When defining our array, we will employ the trick from the last post, and we will do something very similar, when we determine our palette. In addition, we will also have to calculate the sum in the columns, for the cylinders' height should be proportional to that. If, on the other hand, we opt for re-scaling the cylinders to the same height, we, again, need the sum. With these preliminary remarks, the first version of our script could look like this

reset

unset key
unset colorbox
unset xtics; unset xlabel
unset ytics; unset ylabel
unset ztics
file = 'marimekko.dat'   
cylinder = 'cylinder.dat'

set ticslevel 0   
set border 1+2+4+8
set parametric; set urange [0:2*pi]; set vrange [0:1]; set iso 2, 200
set table cylinder
splot cos(u), sin(u), v, cos(u)*v, sin(u)*v, 1
unset table
unset parametric

col = 4 
row = 5 
sm = 0.0
g(x,a) = (abs(x-a) < 0.1 ? 1 : 0)
h(x,a) = (x <= a ? 0.0 : 1.0)

ARRAY = "b(x, y) = 0"
SUM = "s(x,a) = 0"
PALETTE = "set palette defined (-1 0.7 0 0"

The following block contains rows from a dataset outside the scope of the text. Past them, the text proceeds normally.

theorem witness_LinkTrainingAndLoss_2 :
    (∃ (s : State) (l : LinkId) (bytes : List Byte) (n : Nat) (h : FrameHdr) (pl : List Byte), readFrame bytes = .good n h pl ∧ s.up = true ∧ s.on SRF_STATUS_LOCKED l = true ∧ h.type = 3 ∧ s.linkState l = 3 ∧ (s.link l).train ≠ pl) ∧
    (∃ (s : State) (l : LinkId) (bytes : List Byte) (n : Nat) (h : FrameHdr) (pl : List Byte), readFrame bytes = .good n h pl ∧ s.up = true ∧ s.on SRF_STATUS_LOCKED l = true ∧ h.type = 3 ∧ s.linkState l = 4) ∧
    (∃ (s : State) (m : Master) (l : LinkId), s.up = true ∧ s.accepts m .SRF_CFG l = true ∧ s.linkState l = 4) ∧
    (∃ (s : State) (m : Master) (l : LinkId), s.up = true ∧ s.accepts m .SRF_CFG l = true ∧ s.linkState l ≠ 4) ∧
    (∃ (s : State) (l : LinkId), s.up = true ∧ s.linkState l = 5 ∧ s.on SRF_STATUS_LOCKED l = true ∧ (s.link l).trainCnt ≠ 0) ∧
    (∃ (s : State) (l : LinkId), s.up = true ∧ s.linkState l = 5 ∧ (s.on SRF_STATUS_LOCKED l = false ∨ (s.link l).trainCnt = 0)) ∧
    (∃ (s : State) (l : LinkId), s.up = true ∧ s.linkState l ≠ 0 ∧ (s.link l).replay = [] ∧ (s.link l).part = [] ∧ (s.link l).req = [] ∧ (s.link l).snp = [] ∧ (s.link l).rsp = [] ∧ s.sw.txns.all (fun e => match e.2.place with | .stack _ => e.2.path / 16 != l + 1 | _ => true) = true ∧ s.stk.join = none) :=
  ⟨⟨((upW.p SRF_STATUS_STATE 3 2).p SRF_STATUS_LOCKED 1 2), 2, (frameBytes { type := 3 } (leBytes 1 (1 + 4) ++ leBytes 1 3 ++ leBytes 2 0x0203 ++ leBytes 4 7 ++ leBytes 4 8 ++ leBytes 4 9 ++ leBytes 4 10 ++ leBytes 8 11)), 0, { type := 3 }, (((leBytes 1 (1 + 4) ++ leBytes 1 3 ++ leBytes 2 0x0203 ++ leBytes 4 7 ++ leBytes 4 8 ++ leBytes 4 9 ++ leBytes 4 10 ++ leBytes 8 11) ++ List.replicate 228 0).take 228), frame_read_1, by decide +kernel⟩,
   ⟨((upW.p SRF_STATUS_STATE 4 2).p SRF_STATUS_LOCKED 1 2), 2, (frameBytes { type := 3 } (leBytes 1 (1 + 4) ++ leBytes 1 3 ++ leBytes 2 0x0203 ++ leBytes 4 7 ++ leBytes 4 8 ++ leBytes 4 9 ++ leBytes 4 10 ++ leBytes 8 11)), 0, { type := 3 }, (((leBytes 1 (1 + 4) ++ leBytes 1 3 ++ leBytes 2 0x0203 ++ leBytes 4 7 ++ leBytes 4 8 ++ leBytes 4 9 ++ leBytes 4 10 ++ leBytes 8 11) ++ List.replicate 228 0).take 228), frame_read_1, by decide +kernel⟩,
   ⟨((upW.p SRF_STATUS_STATE 4 2).p SRF_STATUS_LOCKED 1 2), .device, 2, by decide +kernel⟩,
   ⟨upW, .device, 2, by decide +kernel⟩,
   ⟨(((upW.p SRF_STATUS_STATE 5 2).p SRF_STATUS_LOCKED 1 2).linkMod 2 (fun x => { x with trainCnt := 1 })), 2, by decide +kernel⟩,
   ⟨(upW.p SRF_STATUS_STATE 5 2), 2, by decide +kernel⟩,
   ⟨(upW.p SRF_STATUS_STATE 4 2), 2, by decide +kernel⟩⟩

theorem witness_LinkTrainingAndLoss_3 :
    (∃ (s : State) (l : LinkId) (f : TxFrame) (id : Nat) (x : Txn), s.up = true ∧ s.linkState l ≠ 0 ∧ (s.link l).replay = [f] ∧ f.reqs = [id] ∧ f.units = [] ∧ nsorted s.sw.txns = true ∧ s.txn id = some x ∧ x.dev = s.dev ∧ x.kind = .rdCur ∧ x.parent = none ∧ (s.link l).part = [] ∧ (s.link l).req = [] ∧ (s.link l).snp = [] ∧ (s.link l).rsp = [] ∧ s.sw.txns.all (fun e => match e.2.place with | .stack _ => e.2.path / 16 != l + 1 | _ => true) = true ∧ s.stk.join = none) ∧
    (∃ (s : State) (l : LinkId), s.up = true ∧ s.linkState l = 0) ∧
    (∃ (s : State) (l : LinkId), s.up = true ∧ s.linkState l = 5 ∧ (s.link l).replay = [] ∧ (s.link l).part = [] ∧ (s.link l).req = [] ∧ (s.link l).snp = [] ∧ (s.link l).rsp = [] ∧ s.sw.txns.all (fun e => match e.2.place with | .stack _ => e.2.path / 16 != l + 1 | _ => true) = true ∧ s.stk.join = none) ∧
    (∃ (s : State) (l : LinkId), s.up = true ∧ s.linkState l ≠ 5) ∧
    (∃ (s : State) (m : Master) (l : LinkId), s.up = true ∧ s.accepts m .SRF_CFG l = true ∧ s.linkState l ≠ 0 ∧ (s.link l).replay = [] ∧ (s.link l).part = [] ∧ (s.link l).req = [] ∧ (s.link l).snp = [] ∧ (s.link l).rsp = [] ∧ s.sw.txns.all (fun e => match e.2.place with | .stack _ => e.2.path / 16 != l + 1 | _ => true) = true ∧ s.stk.join = none) ∧
    (∃ (s : State) (m : Master) (l : LinkId), s.up = true ∧ s.accepts m .SRF_CFG l = true ∧ s.linkState l = 0) ∧
    (∃ (s : State) (l : LinkId) (f : TxFrame) (fs : List TxFrame), s.up = true ∧ s.linkState l = 4 ∧ (s.link l).replay = f :: fs ∧ (s.link l).resend = none ∧ (s.link l).stall + 1 < s.g SRF_CFG_REPLAY_RETRAIN l) :=
  ⟨⟨(((upW.p SRF_STATUS_STATE 4 2).linkMod 2 (fun x => { x with replay := [{ seq := 3, vc := 0, payload := [], reqs := [9] }] })).txnSet 9 { src := 0x80, tag := 1, dev := 0, inst := 0, cls := 0, kind := .rdCur, addr := 64, len := 64, data := [], mask := 0, place := .remote 2 1 }), 2, { seq := 3, vc := 0, payload := [], reqs := [9] }, 9, { src := 0x80, tag := 1, dev := 0, inst := 0, cls := 0, kind := .rdCur, addr := 64, len := 64, data := [], mask := 0, place := .remote 2 1 }, by decide +kernel⟩,
   ⟨upW, 2, by decide +kernel⟩,
   ⟨(upW.p SRF_STATUS_STATE 5 2), 2, by decide +kernel⟩,
   ⟨upW, 2, by decide +kernel⟩,
   ⟨((upW.p SRF_STATUS_STATE 4 2).p SRF_CFG_EN 1 2), .device, 2, by decide +kernel⟩,
   ⟨((upW.p SRF_STATUS_STATE 0 2).p SRF_CFG_EN 1 2), .device, 2, by decide +kernel⟩,
   ⟨(((upW.p SRF_STATUS_STATE 4 2).linkMod 2 (fun x => { x with replay := [{ seq := 3, vc := 0, payload := [], reqs := [9] }] })).p SRF_CFG_REPLAY_RETRAIN 4 2), 2, { seq := 3, vc := 0, payload := [], reqs := [9] }, [], by decide +kernel⟩⟩

theorem witness_LinkTrainingAndLoss_4 :
    (∃ (s : State) (l : LinkId) (f : TxFrame) (fs : List TxFrame), s.up = true ∧ s.linkState l = 4 ∧ (s.link l).replay = f :: fs ∧ (s.link l).resend = none ∧ s.g SRF_CFG_REPLAY_RETRAIN l ≤ (s.link l).stall + 1) ∧
    (∃ (s : State) (l : LinkId), s.up = true ∧ (s.link l).replay = []) :=
  ⟨⟨((upW.p SRF_STATUS_STATE 4 2).linkMod 2 (fun x => { x with replay := [{ seq := 3, vc := 0, payload := [], reqs := [9] }], stall := 14 })), 2, { seq := 3, vc := 0, payload := [], reqs := [9] }, [], by decide +kernel⟩,
   ⟨(upW.p SRF_STATUS_STATE 4 2), 2, by decide +kernel⟩⟩

theorem witness_LinkFramesAndRemoteTimeouts_1 :
    (∃ (s : State) (l : LinkId) (bytes : List Byte) (n : Nat) (h : FrameHdr) (pl : List Byte) (rest : List Byte), readFrame bytes = .good n h pl ∧ s.up = true ∧ s.on SRF_STATUS_LOCKED l = true ∧ h.type = 1 ∧ s.linkState l = 4 ∧ h.seq = (s.g SRF_STATUS_RX_EXP l) ∧ ngetD (s.link l).rcvd h.vc 0 + 2 ^ 32 - ngetD (s.link l).taken h.vc 0 < 2 ^ 32 + vcSize h.vc ∧ h.nak = false ∧ unitsOf 300 (ngetD (s.link l).rx h.vc [] ++ pl.take (4 * h.len)) = ([], rest)) ∧
    (∃ (s : State) (l : LinkId) (bytes : List Byte) (n : Nat) (h : FrameHdr) (pl : List Byte), readFrame bytes = .good n h pl ∧ s.up = true ∧ s.on SRF_STATUS_LOCKED l = true ∧ h.type = 1 ∧ s.linkState l = 4 ∧ 1 ≤ ((s.g SRF_STATUS_RX_EXP l) + 4096 - h.seq) % 4096 ∧ ((s.g SRF_STATUS_RX_EXP l) + 4096 - h.seq) % 4096 ≤ 2048 ∧ h.nak = false ∧ h.seq ≠ (s.g SRF_STATUS_RX_EXP l)) ∧
    (∃ (s : State) (l : LinkId) (bytes : List Byte) (n : Nat) (h : FrameHdr) (pl : List Byte), readFrame bytes = .good n h pl ∧ s.up = true ∧ s.on SRF_STATUS_LOCKED l = true ∧ h.type = 1 ∧ s.linkState l = 4 ∧ h.seq = (s.g SRF_STATUS_RX_EXP l) ∧ 2 ^ 32 + vcSize h.vc ≤ ngetD (s.link l).rcvd h.vc 0 + 2 ^ 32 - ngetD (s.link l).taken h.vc 0) ∧
    (∃ (s : State) (l : LinkId) (bytes : List Byte) (n : Nat), readFrame bytes = .badCrc n ∧ s.up = true ∧ s.on SRF_STATUS_LOCKED l = true ∧ s.linkState l = 4 ∧ (s.link l).bad < 3) :=
  ⟨⟨(((upW.p SRF_STATUS_STATE 4 2).p SRF_STATUS_LOCKED 1 2).p SRF_STATUS_RX_EXP 3 2), 2, (frameBytes { type := 1, seq := 3, ack := 4095, len := 1 } [1, 2, 3, 4]), 0, { type := 1, seq := 3, ack := 4095, len := 1 }, (([1, 2, 3, 4] ++ List.replicate 228 0).take 228), [1, 2, 3, 4], frame_read_2, by decide +kernel⟩,
   ⟨(((upW.p SRF_STATUS_STATE 4 2).p SRF_STATUS_LOCKED 1 2).p SRF_STATUS_RX_EXP 4 2), 2, (frameBytes { type := 1, seq := 3, ack := 4095, len := 1 } [1, 2, 3, 4]), 0, { type := 1, seq := 3, ack := 4095, len := 1 }, (([1, 2, 3, 4] ++ List.replicate 228 0).take 228), frame_read_2, by decide +kernel⟩,
   ⟨((((upW.p SRF_STATUS_STATE 4 2).p SRF_STATUS_LOCKED 1 2).p SRF_STATUS_RX_EXP 3 2).linkMod 2 (fun x => { x with rcvd := [(0, 512)] })), 2, (frameBytes { type := 1, seq := 3, ack := 4095, len := 1 } [1, 2, 3, 4]), 0, { type := 1, seq := 3, ack := 4095, len := 1 }, (([1, 2, 3, 4] ++ List.replicate 228 0).take 228), frame_read_2, by decide +kernel⟩,
   ⟨(((upW.p SRF_STATUS_STATE 4 2).p SRF_STATUS_LOCKED 1 2).p SRF_STATUS_RX_EXP 3 2), 2, (List.replicate 256 0), 0, by decide +kernel⟩⟩

theorem witness_LinkFramesAndRemoteTimeouts_2 :
    (∃ (s : State) (l : LinkId) (bytes : List Byte) (n : Nat), readFrame bytes = .badCrc n ∧ s.up = true ∧ s.on SRF_STATUS_LOCKED l = true ∧ s.linkState l = 4 ∧ 3 ≤ (s.link l).bad) ∧
    (∃ (s : State) (l : LinkId) (bytes : List Byte) (n : Nat) (h : FrameHdr) (pl : List Byte) (f : TxFrame) (fs : List TxFrame), readFrame bytes = .good n h pl ∧ s.up = true ∧ s.on SRF_STATUS_LOCKED l = true ∧ h.type = 0 ∧ s.linkState l = 4 ∧ h.nak = false ∧ (s.link l).replay = f :: fs ∧ f.seq = h.ack) ∧
    (∃ (s : State) (l : LinkId) (bytes : List Byte) (n : Nat) (h : FrameHdr) (pl : List Byte), readFrame bytes = .good 0 h pl ∧ s.up = true ∧ s.on SRF_STATUS_LOCKED l = false ∧ n = 0 ∧ h.type = 0 ∧ s.linkState l = 2 ∧ (s.link l).good = 3) ∧
    (∃ (s : State) (l : LinkId) (bytes : List Byte) (n : Nat) (h : FrameHdr) (pl : List Byte), readFrame bytes = .good n h pl ∧ s.up = true ∧ s.on SRF_STATUS_LOCKED l = true ∧ h.type = 2 ∧ s.linkState l = 4 ∧ h.nak = false ∧ s.g STK_STATUS_STATE ≠ 2) :=
  ⟨⟨((((upW.p SRF_STATUS_STATE 4 2).p SRF_STATUS_LOCKED 1 2).p SRF_STATUS_RX_EXP 3 2).linkMod 2 (fun x => { x with bad := 3 })), 2, (List.replicate 256 0), 0, by decide +kernel⟩,
   ⟨((((upW.p SRF_STATUS_STATE 4 2).p SRF_STATUS_LOCKED 1 2).p SRF_STATUS_RX_EXP 3 2).linkMod 2 (fun x => { x with replay := [{ seq := 3, vc := 0, payload := [], reqs := [9] }] })), 2, (frameBytes { type := 0, ack := 3 } []), 0, { type := 0, ack := 3 }, (([] ++ List.replicate 228 0).take 228), { seq := 3, vc := 0, payload := [], reqs := [9] }, [], frame_read_3, by decide +kernel⟩,
   ⟨((upW.p SRF_STATUS_STATE 2 2).linkMod 2 (fun x => { x with good := 3 })), 2, (frameBytes { type := 0, ack := 3 } []), 0, { type := 0, ack := 3 }, (([] ++ List.replicate 228 0).take 228), frame_read_3, by decide +kernel⟩,
   ⟨(((upW.p SRF_STATUS_STATE 4 2).p SRF_STATUS_LOCKED 1 2).p SRF_STATUS_RX_EXP 3 2), 2, (frameBytes { type := 2, ack := 4095 } (leBytes 4 600 ++ leBytes 4 200 ++ leBytes 4 700 ++ leBytes 8 5 ++ leBytes 8 6 ++ leBytes 8 7)), 0, { type := 2, ack := 4095 }, (((leBytes 4 600 ++ leBytes 4 200 ++ leBytes 4 700 ++ leBytes 8 5 ++ leBytes 8 6 ++ leBytes 8 7) ++ List.replicate 228 0).take 228), frame_read_4, by decide +kernel⟩⟩

theorem witness_LinkFramesAndRemoteTimeouts_3 :
    (∃ (s : State) (l : LinkId) (bytes : List Byte) (n : Nat) (h : FrameHdr) (pl : List Byte), readFrame bytes = .good n h pl ∧ s.up = true ∧ s.on SRF_STATUS_LOCKED l = true ∧ h.type = 2 ∧ s.linkState l = 4 ∧ h.nak = false ∧ s.g STK_STATUS_STATE = 2 ∧ s.g SRF_PEER_DEV l = s.g STK_STATUS_MASTER_DEV ∧ s.hm.departed = [] ∧ plField pl 37 1 % 16 = 0 ∧ bit (plField pl 36 1 % 16) s.dev = true) ∧
    (∃ (s : State) (l : LinkId), s.up = true ∧ s.on ISL_STATUS_CLK_PRESENT (34 + l / 2) = true ∧ [0, 1, 2].all (fun vc => ngetD (s.link l).rx vc [] == []) = true ∧ s.linkState l = 4 ∧ s.ctrlDue l = false ∧ (s.link l).resend = none ∧ (s.on SRF_STATUS_IN_SERVICE l = false ∨ 256 ≤ (s.link l).replay.length)) ∧
    (∃ (s : State) (l : LinkId), s.up = true ∧ s.on ISL_STATUS_CLK_PRESENT (34 + l / 2) = true ∧ [0, 1, 2].all (fun vc => ngetD (s.link l).rx vc [] == []) = true ∧ s.linkState l = 4 ∧ s.ctrlDue l = true) ∧
    (∃ (s : State) (l : LinkId), s.up = true ∧ s.on ISL_STATUS_CLK_PRESENT (34 + l / 2) = true ∧ [0, 1, 2].all (fun vc => ngetD (s.link l).rx vc [] == []) = true ∧ s.linkState l = 3) :=
  ⟨⟨(((((upW.p SRF_STATUS_STATE 4 2).p SRF_STATUS_LOCKED 1 2).p SRF_STATUS_RX_EXP 3 2)).p STK_STATUS_STATE 2), 2, (frameBytes { type := 2, ack := 4095 } (List.replicate 36 0 ++ [3, 0])), 0, { type := 2, ack := 4095 }, (((List.replicate 36 0 ++ [3, 0]) ++ List.replicate 228 0).take 228), frame_read_5, by decide +kernel⟩,
   ⟨(((upW.p SRF_STATUS_STATE 4 2).p ISL_STATUS_CLK_PRESENT 1 35).p SRF_CFG_CTRL_PERIOD 64 2), 2, by decide +kernel⟩,
   ⟨(((upW.p SRF_STATUS_STATE 4 2).p ISL_STATUS_CLK_PRESENT 1 35).linkMod 2 (fun x => { x with sinceCtrl := 254 })), 2, by decide +kernel⟩,
   ⟨((upW.p SRF_STATUS_STATE 3 2).p ISL_STATUS_CLK_PRESENT 1 35), 2, by decide +kernel⟩⟩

array(x, c) = (sm = h($0,0.5)*sm + x, ARRAY = ARRAY.sprintf(" + g(x,%d)*h(y,%.3f)", c, sm), \
                SUM = SUM.sprintf(" + %f*g(x,%d)", x, c), x )
pal(x, c) = (PALETTE = PALETTE.sprintf(", %.1f %.3f %.3f %.3f", c-0.1, rand(0)*0.7, rand(0)*0.7, rand(0)*0.7), x
ff(x, c) = (array(x, c), x)

plot for [i=2:col+1] file every ::1 using 0:( ff(column(i), i) )
plot file every ::1 using 0:(pal(1, column(0)))

eval(ARRAY)
eval(PALETTE.")")
eval(SUM)
         
set xrange [4:5+3*col]
set yrange [-10:3*col-9]

splot for [i=2:col+1] cylinder using ($1+3*i):2:($3*s(i,i)):(b(i,$3*s(i,i))) with pm3d

The first couple of lines set up the graph, and they are trivial, as is the plot to the 'cylinder.dat'. The definition of g(x,a) should be familiar from the last post, and h(x,a) is nothing but the Heaviside function. We have to deal with a matrix, therefore, the string ARRAY begins with "b(x,y) = 0", which will, in due course, become the definition of a two-variable function. SUM, that will bring s(x,a) to life, also appears to define a two-variable function, but this is only apparent: s(x,a) is exactly as much of a two-variable function as is g(x,a). A mere convenience, nothing more. We also begin the definition of a palette, but we stop short of its completion: that will be done during the first plot.

In the array(x,c) function, we read in the numbers from the file, and at the same time, we also calculate the sums in the columns. This function is really similar to that from the last post. We also define a function for filling up the palette. For now, this function writes random colours into the palette at every integer.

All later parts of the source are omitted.